Now, before I get to the climax of the story and its ending, it's important to note that Erik was not just a good person with a tortured soul because of his looks and the fact that he had never been loved. He was a “monster” in many ways on the inside as he looked on the outside. Before he came to Paris, he lived in India where he became greatly skilled in using a “Punjab lasso” or noose, by which he could strangle people with great ease. (Chapt. 21, p.21) He became a pet of the “little sultana” at Mazenderan (in Persia) and would entertain her and her friends by strangling some great warrior, usually some man condemned to death, who would be given weapons to use against Erik who only had his lasso. Erik would always win by throwing the lasso around the opponent's neck. (id.) He had also had some involvement with the palace at Mazenderan. He “turned it into a house of the very devil, . . . .” (Id., p.23) He created trap doors which he could use to cause all kinds of tragedies and even built a horrible torture chamber where any wretch thrown into it could choose to put an end to things himself by using the Punjab lasso which would be left for them at the foot of an iron tree. (Id. pp.23-24) This must have been what happened to poor Joseph Buquet who must have happened upon Erik accidentally near one of the trap doors between two big sets in the third cellar that was an entrance to Erik's lair. (Id.) Erik refers to his time there as “the rosy hours of Mazanderan,” which I first took to mean that he looks on that time fondly, as he clearly does. He smiles when he thinks of his friendship with the little sultana although she sounds quite like a vicious fiend herself. But the “rosy” color could also refer to the fact that his time there was somewhat bloody as well.

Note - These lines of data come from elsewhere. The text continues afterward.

-- ==== Sys2Proof/Tests/Slice0.lean ====
section
/-! SUPPORT. The checks of WellFormed refuse what they should; small runs of single commands; and for every statement with
hypotheses, clause by clause, a state and operands that meet them together. -/
namespace Sys2Proof.Tests

open Sys2Proof Sys2Proof.Machine

set_option linter.all false
set_option Elab.async false

/-- An engine that is READY, its active controller SHC-A, an admin logged in on CON0. -/
def calm : State :=
  { State.reset with
    resetN := false, active := some 0, ready := true, vstby := false, faultN := false
    boot := { Boot.initial with phase := .ready, consoles := true }
    sess := { CSess.initial true with up := true, login := .loggedIn [0x61] .admin } :: freshSessions.drop 1 }

/-- A line of CON0 at moment 0, with the device's answer good. -/
def L : Ln := ⟨0, none, false, none, true, 0⟩

/-- What `State.accepts` asks, as a check. -/
def acceptsB (s : State) (ln : Ln) (need : Level) (boot : Bool) : Bool :=
  (s.tick ln.t).hears ln.sess && (!(s.cs ln.sess).crc || ln.crc)
    && (match (s.cs ln.sess).login with
      | .loggedIn _ l => decide (levelRank need ≤ levelRank l)
      | _ => false)
    && (boot || decide (s.boot.phase = .ready)) && decide (ln.wafer = none)

theorem accepts_of {s : State} {ln : Ln} {need : Level} {boot : Bool} (h : acceptsB s ln need boot = true) : s.accepts ln need boot := by
  simp only [acceptsB, Bool.and_eq_true, Bool.or_eq_true, Bool.not_eq_true', decide_eq_true_eq] at h
  obtain ⟨⟨⟨⟨a, b⟩, c⟩, d⟩, e⟩ := h
  refine ⟨a, fun q => by rcases b with b | b <;> simp_all, ?_, d, .inl e⟩
  split at c
  · exact ⟨_, _, by assumption, of_decide_eq_true c⟩
  · exact absurd c (by simp)

theorem verb_of {s : State} {ln : Ln} (h : ((s.tick ln.t).hears ln.sess && (!(s.cs ln.sess).crc || ln.crc)) = true) : s.acceptsVerb ln := by
  simp only [Bool.and_eq_true, Bool.or_eq_true, Bool.not_eq_true'] at h
  exact ⟨h.1, fun q => by rcases h.2 with b | b <;> simp_all⟩

theorem sized_of {s : State}
    (h : decide (s.sess.length = 10 ∧ s.neds.length = 24 ∧ s.meds.length = 12 ∧ s.spds.length = 16) = true) : s.sized :=
  (of_decide_eq_true h : _ ∧ _ ∧ _ ∧ _)

/-- An image without records, and a RUNNING fold of that image on F-paddock (0,0). -/
def I0 : Image := ⟨0, 0, 1, 1, 0, [], [], 0, []⟩

def F0 : Fold :=
  { id := 1, inc := 1, label := [], wrap := [], wafers := 1, st := .running, epoch := 0, transitions := 0, excl := [0], slots := [],
    pages := [], sbase := 0, scount := 0, squota := 0, smeds := [], qphys := [], ckpt := none, ckptPend := none, cmeds := [], cpages := 0,
    cphys := [], copies := [], ckptSeq := 0, lastCkpt := none, ckptBase := 0, pen := 256, weight := 1, secret := some 0, image := some I0,
    moved := [], load := none, loadCode := none, transition := none, muster := none, musterAt := 0, recovery := none, raises := [],
    windows := [], release := none, pendRemove := [], pendSlots := [], pendPages := [], ivStart := 0, recNo := 0, snap := [],
    credited := false, throttled := [], ptpLost := false, lateShc := false, heldSec := [], strayed := none }

def withFold (f : Fold) : State := { calm with folds := [f] }

/-- A load of that fold. -/
def L0 : Load := ⟨false, [], 0, .queued, 0, some I0, []⟩

/-- A transition of that fold, and a recovery. -/
def T0 : Transition := ⟨[], [], 0, 0, 1000, []⟩
def V0 : Recovery := ⟨.fleece, [(0, 4)], [0], false, false, false, .residue, 0, 0⟩

/-- A request in the wafer, of port 0, and a NED in mode 400 that holds it. -/
def R0 : Req :=
  { newReq Ned.initial ⟨7, 0, [], 0, 0, 0⟩ 0 with binding := 0, fold := 1, phase := .wafer, tag := 1 }

def N0 : Ned := { Ned.initial with mode0 := 400, ports := { Port.initial with state := .live } :: List.replicate 7 Port.initial }

def withReq (r : Req) : State := calm.setNed 0 { N0 with reqs := [r] }

/-- A flit of fold 1, and the link end of an edge die's port that holds it. -/
def flit0 (typ : BitVec 4) : Flit := { Flit.null with typ := typ, fold := 1, tag := 1 }
def queued0 (typ : BitVec 4) : Queued := ⟨flit0 typ, false, false, [], 0⟩
def holding (x : Nat) (q : Queued) (s : State) : State := s.setLink x 0 { LinkEnd.initial with buf0 := [q] }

The next night Christine disappears from the stage in front of everyone during the climax of her performance. Just as she finishes singing, with arms outstretched and throat filled with music, “'Holy angel, in Heaven blessed, My spirit longs with thee to rest!'” The stage is plunged into darkness for only a second and when it lights up again she is gone! (Chapt. 13, pp.21-22) Raoul goes running off to find her and comes across the Persian who knows of a way to get to Erik's chambers through a hidden door between to large pieces of scenery in the third cellar. Raoul and the Persian both end up in the torture chamber of Erik's lair, with the iron tree and Punjab lasso at it's base. (Chapt. 21, p.24) They hear Erik's voice in a nearby room saying to Christine that she must make a choice, the requiem mass or the wedding mass. (Chapt. 22, p.2) Though they hear Erik and Christine in the next room, they can't find a door to get to her.

Erik continues:

”I can't go on living like this, like a mole in a burrow! Don Juan Triumphant is finished; and now I want to live like everybody else. I want to have a wife like everybody else and take her out on Sundays . . . . You are crying! You are afraid of me! And yet I am not really wicked. Love me and you shall see! All I wanted was to be loved for myself! If you loved me I should be as gentle as a lamb; and you could do anything with me that you pleased.” (Chapt. 22, p.3)

Soon Erik leaves Christine alone in the other room and Raoul calls out to her from the chamber. She tells him that Erik has gone mad with love and will kill himself and everybody with him if she did not agree to marry him. She has until 11 o'clock the next night to make her decision between the wedding mass and the requiem. (Chapt. 22, p.6) It seems that Erik has filled the lower cellars with barrels of gunpowder. (Chapt. 24) He plans to blow up the Opera house with everyone there the next evening for a performance depending on Christine's choice. (Chapt. 25, p.2)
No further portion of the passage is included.